━━━━━ Material for this exercise ━━━━━
theorem Forwards.judged_readyHeadsLeft : ReadyHeadsLeft s t.judgeDrain := by
  unfold ReadyHeadsLeft
  rw [State.judgeDrain_park]
  exact h.readyHeadsLeft

theorem Forwards.judged_freeOrForwarded {g : BridgeTag} (free : s.outs[g] = none) : FreeOrForwarded s t.judgeDrain g := by
  unfold FreeOrForwarded
  rw [State.judgeDrain_outs]
  exact h.freeOrForwarded free

theorem Forwards.judged_headsForwarded (stuck : t.forwardHead = none) : HeadsForwarded s s t.judgeDrain fs := by
  have hstuck : t.judgeDrain.forwardHead = none :=
    forwardHead_none_same (State.judgeDrain_park t) (State.judgeDrain_outs t) (State.judgeDrain_far_up t) stuck
  refine ⟨hstuck, ?_⟩
  rw [State.judgeDrain_park, State.judgeDrain_outs]
  exact (h.headsForwarded stuck).2

theorem Forwards.judged_kept {g : BridgeTag} {o : OutEntry} (ho : s.outs[g] = some o) : t.judgeDrain.outs[g] = some o := by
  rw [State.judgeDrain_outs]
  exact h.kept g o ho

end

/-! ## The arbiter's row -/

/-- Behind a forwarded POST (R80, R107, R110, R132). -/
theorem arbiterForward_post {s : State} {before behind : List ParkRecord} {r : ParkRecord} {x : Translation} {m : List SlotId}
    (split : s.park = before ++ r :: behind) (first : ∀ q ∈ before, q.isReady = false) (state : r.state = .ready x m)
    (up : s.far.up = true) (kind : r.kind = .post) {u : State} (hu : u = { s with park := before ++ behind }) :
    ∃ (t : State) (purges quiesced : List Frame), exec .arbiterForward s = .next t ∧
      t.park = before ++ behind ∧
      t.far = { s.far with queue := s.far.queue ++ [farRequest s.node r.kind r.mode r.len r.payload x 0] ++ purges ++
        quiesced } ∧
      AreNotices s purges (purgesDone s u) ∧ AreNotices s quiesced (quiescedSaid s t) ∧ BridgeJudged s t ∧
      (∀ k : SlotId, t.slots[k] = if u.carriers k = 0 then none else s.slots[k]) ∧
      (∀ q : NearTag, r.held = true → u.heldBy r.agent = false → s.fences[r.agent] = some q →
        t.fences = s.fences.set r.agent none ∧
        t.near = if s.near.up then { s.near with queue := s.near.queue ++ [nearResponse s.node r.agent q 2 []] }
          else s.near) ∧
      (r.held = false ∨ u.heldBy r.agent = true ∨ s.fences[r.agent] = none → t.fences = s.fences ∧ t.near = s.near) ∧
      t.outs = s.outs ∧ t.ctxs = s.ctxs ∧ t.misses = s.misses ∧ t.cache = s.cache ∧ t.log = s.log ∧
      t.ctr.refusals = s.ctr.refusals := by
  obtain ⟨purges, hpurges, hrun⟩ := forwards_post split state first up kind
  obtain ⟨v, hv⟩ : ∃ v, v = ({ s with park := before ++ behind }.sendFar
    (requestFrame s.node r.kind r.mode r.len r.payload x 0)).completeSlots := ⟨_, rfl⟩
  have hexec := exec_arbiterForward_some (State.forwardHead_post split first state up kind)
  rw [← hv] at hrun hexec
  have hpark : v.park = before ++ behind := by rw [hv, State.completeSlots_park, State.sendFar_park]
  have houts : v.outs = s.outs := by rw [hv, State.completeSlots_outs, State.sendFar_outs]
  have hfences : v.fences = s.fences := by rw [hv, State.completeSlots_fences, State.sendFar_fences]
  have hnear : v.near = s.near := by rw [hv, State.completeSlots_near, State.sendFar_near]
  have hnode : v.node = s.node := by rw [hv, State.completeSlots_node, State.sendFar_node]
  have hheld : v.heldBy r.agent = u.heldBy r.agent := by
    rw [heldBy_eq, heldBy_eq, hpark, houts, hu]
  obtain ⟨quiesced, hfar, hsaid, hjudged⟩ := hrun.judged (by rw [hv]; simp)
  refine ⟨_, purges, quiesced, hexec, ?_, ?_, ?_, hsaid, hjudged, fun k => ?_, fun q held last pending => ?_, fun waits => ?_,
    ?_, ?_, ?_, ?_, ?_, ?_⟩
  · rw [State.judgeDrain_park, State.endHold_park, hpark]
  · rw [hfar, ← List.append_assoc]
  · rw [hu]
    exact hpurges
  · have hc : ({ s with park := before ++ behind }.sendFar
        (requestFrame s.node r.kind r.mode r.len r.payload x 0)).carriers k = u.carriers k := by
      rw [hu]
      exact carriers_same (State.sendFar_park ..) (State.sendFar_outs ..) k
    rw [State.judgeDrain_slots, State.endHold_slots, hv, State.completeSlots_slots_exact, hc, State.sendFar_slots]
  · rw [held]
    rw [State.judgeDrain_fences, State.judgeDrain_near]
    rw [show v.endHold true r.agent = v.judgeFence r.agent from rfl,
      State.judgeFence_done (by rw [hfences]; exact pending) (by rw [hheld]; exact last)]
    rw [← hfences, ← hnear, ← hnode]
    cases v.near.up <;> exact ⟨rfl, rfl⟩
  · have hsame : v.endHold r.held r.agent = v := by
      rcases waits with unheld | others | idle
      · rw [unheld]
        rfl
      · cases r.held
        · rfl
        · exact State.judgeFence_waits (.inr (by rw [hheld]; exact others))
      · exact State.endHold_idle (by rw [hfences]; exact idle) _
    rw [hsame, State.judgeDrain_fences, State.judgeDrain_near]
    exact ⟨hfences, hnear⟩
  · rw [State.judgeDrain_outs, State.endHold_outs, houts]
  · rw [hv]; simp
  · rw [hv]; simp
  · rw [hv]; simp
  · rw [hv]; simp
  · rw [Counters.refusals_of_butNotices (State.judgeDrain_butNotices _), State.endHold_ctr, hv,
      Counters.refusals_of_butNotices (State.completeSlots_butNotices _), State.sendFar_ctr]

/-- Settles O23. -/
theorem arbiterForwards : Obligations.ArbiterForwards := by
  unfold Obligations.ArbiterForwards
  refine fun s => ⟨fun before behind r x m split first state up => ⟨fun g kind free => ?_, fun kind unheld noSlots calm => ?_,
    fun kind u hu => arbiterForward_post split first state up kind hu, fun kind full => ?_⟩, fun h => ?_,
    State.runArbiter_settled s⟩
  · rw [exec_arbiterForward_some (State.forwardHead_entry split first state up kind free), State.judgeDrain_undrained,
      State.sendFar_up (by exact up), requestFrame_eq]
    · rfl
    · rw [← Bool.not_eq_true, drained_iff]
      rintro ⟨-, -, waiting, -⟩
      refine waiting g (entryOf s r x m) ?_ rfl
      rw [State.sendFar_outs]
      exact (getElem_set_fin ..).trans (if_pos rfl)
  · rw [exec_arbiterForward_some (State.forwardHead_post split first state up kind), unheld, State.sendFar_up (by exact up),
      requestFrame_eq, State.completeSlots_free (by exact noSlots)]
    exact congrArg Host.Outcome.next (State.judgeDrain_idle (by exact calm))
  · exact exec_arbiterForward_none (State.forwardHead_full split first state up kind full)
  · exact exec_arbiterForward_none (State.forwardHead_nothing h)

end Sys2Proof.Machine
end

section
/-! PROOF. Responses that end no transaction (O21): what matches no entry, and what matches an EXPIRED one. -/

namespace Sys2Proof.Machine

open Sys2Proof.Safety

/-! ## Matching -/

theorem State.matchResponse_entry {s : State} {h : Header} {g : BridgeTag} {o : OutEntry} (tag : h.tag.toNat = g.val)
    (entry : s.outs[g] = some o) (source : nodeField h.src = o.node) : s.matchResponse h = some (g, o) := by
  have hg : inRange 128 h.tag.toNat = some g := by
    rw [inRange_some (by rw [tag]; exact g.isLt)]
    exact congrArg some (Fin.ext tag)
  unfold State.matchResponse
  rw [hg]
  dsimp only
  rw [entry]
  exact if_pos source

theorem State.matchResponse_none {s : State} {h : Header}
    (none : ¬∃ (g : BridgeTag) (o : OutEntry), h.tag.toNat = g.val ∧ s.outs[g] = some o ∧ nodeField h.src = o.node) :
    s.matchResponse h = Option.none := by
  cases hm : s.matchResponse h with
  | none => rfl
  | some p =>
    obtain ⟨g, o⟩ := p
    obtain ⟨range, entry, source⟩ := State.matchResponse_some hm
    refine absurd ⟨g, o, ?_, entry, source⟩ none
    unfold inRange at range
    split at range
    · cases range
      rfl
    · cases range

theorem exec_farResponse {s : State} {kind : BitVec 6} {h : Header} {body : List Byte} (takes : FarTakes s body)
    (dst : nodeField h.dst = s.node) : exec (.farResponse kind h body) s =
      .next ((farTaken s).response { cls := .response, kind := kind, hdr := h, body := body }) := by
  refine congrArg Host.Outcome.next ((State.arriveFar_takes takes _).trans ?_)
  exact if_pos dst

theorem State.response_late {s : State} {f : Frame} (none : s.matchResponse f.hdr = Option.none) :
    s.response f = s.countLate.makeFault (lateFault f.hdr) := by
  rw [State.response, none]

theorem State.response_expired {s : State} {f : Frame} {g : BridgeTag} {o : OutEntry}
    (entry : s.matchResponse f.hdr = some (g, o)) (expired : o.phase = .expired) : s.response f = s.countLate.endExpired g := by
  rw [State.response, entry]
  dsimp only
  rw [expired]

/-! ## An EXPIRED entry goes -/

theorem Counters.late_of_butNotices {a b : Counters} (h : a.butNotices = b.butNotices) : a.late = b.late :=
  (congrArg Counters.late h :)

theorem Counters.farFrames_of_butNotices {a b : Counters} (h : a.butNotices = b.butNotices) : a.farFrames = b.farFrames :=
  (congrArg Counters.farFrames h :)

theorem State.setOut_get (s : State) (g i : BridgeTag) (o : Option OutEntry) :
    (s.setOut g o).outs[i] = if g = i then o else s.outs[i] := getElem_set_fin ..

theorem State.endExpired_butNotices (s : State) (g : BridgeTag) : (s.endExpired g).ctr.butNotices = s.ctr.butNotices :=
  (State.judgeDrain_butNotices _).trans (State.runArbiter_butNotices _)

theorem State.endExpired_idle {s : State} (nothing : s.readyExists = false) (calm : ∀ q, s.bridge ≠ .quiescing q)
    (g : BridgeTag) : s.endExpired g = s.setOut g none := by
  rw [State.endExpired, State.runArbiter_idle (by exact nothing), State.judgeDrain_idle (by exact calm)]

/-- What the end of an EXPIRED entry brings: READY heads leave, and the drain is judged (R73, R91, R132). -/
theorem State.endExpired_ends (s : State) (g : BridgeTag) : ∃ forwards quiesced,
    (s.endExpired g).far = { s.far with queue := s.far.queue ++ forwards ++ quiesced } ∧ AreForwards forwards ∧
      HeadsForwarded { s with outs := s.outs.set g none } s (s.endExpired g) forwards ∧
      AreNotices s quiesced (quiescedSaid s (s.endExpired g)) ∧ BridgeJudged s (s.endExpired g) ∧
      ReadyHeadsLeft s (s.endExpired g) ∧ FreeOrForwarded s (s.endExpired g) g ∧
      (∀ (i : BridgeTag) (x : OutEntry), i ≠ g → s.outs[i] = some x → (s.endExpired g).outs[i] = some x) ∧
      (s.endExpired g).log = s.log ∧ (s.endExpired g).cache = s.cache ∧ (s.endExpired g).misses = s.misses ∧
      (s.endExpired g).ctxs = s.ctxs := by
  obtain ⟨fs, gone, hrun⟩ := (s.setOut g none).runArbiter_forwards
  obtain ⟨quiesced, hfar, hsaid, hjudged⟩ := hrun.judged (State.runArbiter_bridge _)
  refine ⟨fs, quiesced, hfar, hrun.forwards, hrun.judged_headsForwarded (State.runArbiter_settled _), hsaid, hjudged,
    hrun.judged_readyHeadsLeft, hrun.judged_freeOrForwarded ?_, fun i x hi hx => hrun.judged_kept ?_, ?_, ?_, ?_, ?_⟩
  · exact (State.setOut_get ..).trans (if_pos rfl)
  · exact (State.setOut_get ..).trans ((if_neg (Ne.symm hi)).trans hx)
  · rw [State.endExpired, State.judgeDrain_log, State.runArbiter_log]
    rfl
  · rw [State.endExpired, State.judgeDrain_cache, State.runArbiter_cache]
    rfl
  · rw [State.endExpired, State.judgeDrain_misses, State.runArbiter_misses]
    rfl
  · rw [State.endExpired, State.judgeDrain_ctxs, State.runArbiter_ctxs]
    rfl

/-- Settles O21. -/
theorem lateResponses : Obligations.LateResponses := by
  unfold Obligations.LateResponses
  refine fun s kind h body takes dst => ⟨fun none => ?_, fun g o tag entry source expired => ?_⟩
  · rw [exec_farResponse takes dst, State.response_late (State.matchResponse_none (s := farTaken s) none)]
    rfl
  · have hmatch : (farTaken s).matchResponse h = some (g, o) := State.matchResponse_entry (s := farTaken s) tag entry source
    rw [exec_farResponse takes dst, State.response_expired hmatch expired]
    refine ⟨?_, fun nothing calm => ?_⟩
    · obtain ⟨forwards, quiesced, hfar, hforwards, hheads, hsaid, hjudged, hleft, hfree, hkept, hlog, hcache, hmisses, hctxs⟩ :=
        (farTaken s).countLate.endExpired_ends g
      have hctr := (farTaken s).countLate.endExpired_butNotices g
      have hrefusals := Counters.refusals_of_butNotices hctr
      have hlate := Counters.late_of_butNotices hctr
      have hframes := Counters.farFrames_of_butNotices hctr
      exact ⟨_, forwards, quiesced, rfl, hfar, hforwards, hheads, hsaid, hjudged, hleft, hfree, hkept, hlog, hrefusals, hlate,
        hframes, hcache, hmisses, hctxs⟩
    · rw [State.endExpired_idle (s := (farTaken s).countLate) nothing calm]
      rfl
━━━━━
What is needed → A count is needed of the lines in the entries that contain "farTaken". Supply only that number.

Response to this exercise → 6